§ WHAT TO WORK ON
For the entries below, how many lines include the word "pushBytes"? Give the figure and nothing more.

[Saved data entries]
● ● ● ●

-- ==== Sys2Proof/Machine/Ring.lean ====
section
/-! DEFINITION. The Ring Buffer commands (40_ring_buffer.md): `ISFULL`, `ISEMPTY`, `SIZE`, `PUSH`, `POP`, `TOP`, `INSERT`,
`INDEX`, and the two ring operations they share with the deframer, a push and `DROP`. -/

namespace Sys2Proof.Machine

/-- The body of `PUSH` (R94): write at `tail`, advance `tail`; a full ring advances `head` (the oldest byte is evicted),
another counts one more. The test uses the count before the push. -/
def pushByte (b : Byte) (s : State) : State :=
  { s with
    st := Mem.write s.st s.tail b
    tail := (s.tail + 1) % s.cap
    head := if s.count = s.cap then (s.head + 1) % s.cap else s.head
    count := if s.count = s.cap then s.count else s.count + 1 }

/-- The pushes of `INSERT` and `FEED`, in order (R97, R108). -/
def pushBytes (bytes : List Byte) (s : State) : State :=
  bytes.foldl (fun t b => pushByte b t) s

/-- `DROP(n)`: remove the `n` oldest bytes (R107). -/
def dropBytes (n : Nat) (s : State) : State :=
  { s with head := (s.head + n) % s.cap, count := s.count - n }

/-- `ISFULL` (R91). -/
def execIsfull (s : State) : Host.Outcome State Fault Refusal := answer [flagByte (isFull s)] s

/-- `ISEMPTY` (R92). -/
def execIsempty (s : State) : Host.Outcome State Fault Refusal := answer [flagByte (isEmpty s)] s

/-- `SIZE` (R93). -/
def execSize (s : State) : Host.Outcome State Fault Refusal := answer (u16Result s.count) s

/-- `PUSH b` (R94): always `OK`. -/
def execPush (b : Byte) (s : State) : Host.Outcome State Fault Refusal := answer [] (pushByte b s)

/-- `POP` (R95): `EMPTY` on an empty ring, else the oldest byte, which is removed; the slot is not cleared. -/
def execPop (s : State) : Host.Outcome State Fault Refusal :=
  if isEmpty s then raise .empty s
  else answer [memRead .st s.head s] (dropBytes 1 s)

/-- `TOP` (R96): `EMPTY` on an empty ring, else the oldest byte, which stays. -/
def execTop (s : State) : Host.Outcome State Fault Refusal :=
  if isEmpty s then raise .empty s
  else answer [memRead .st s.head s] s

/-- `INSERT [b0, ..]` (R97): the body of `PUSH` for each byte in order. -/
def execInsert (bytes : List Byte) (s : State) : Host.Outcome State Fault Refusal := answer [] (pushBytes bytes s)

/-- `INDEX i` (R98): `RANGE` when `i >= count`, else `RB[i]`. -/
def execIndex (k : Half) (s : State) : Host.Outcome State Fault Refusal :=
  if s.count ≤ k.toNat then raise .range s
  else answer [ringByte s k.toNat] s

end Sys2Proof.Machine
end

● ● ● ●

§ THE COMPLETED TASK
2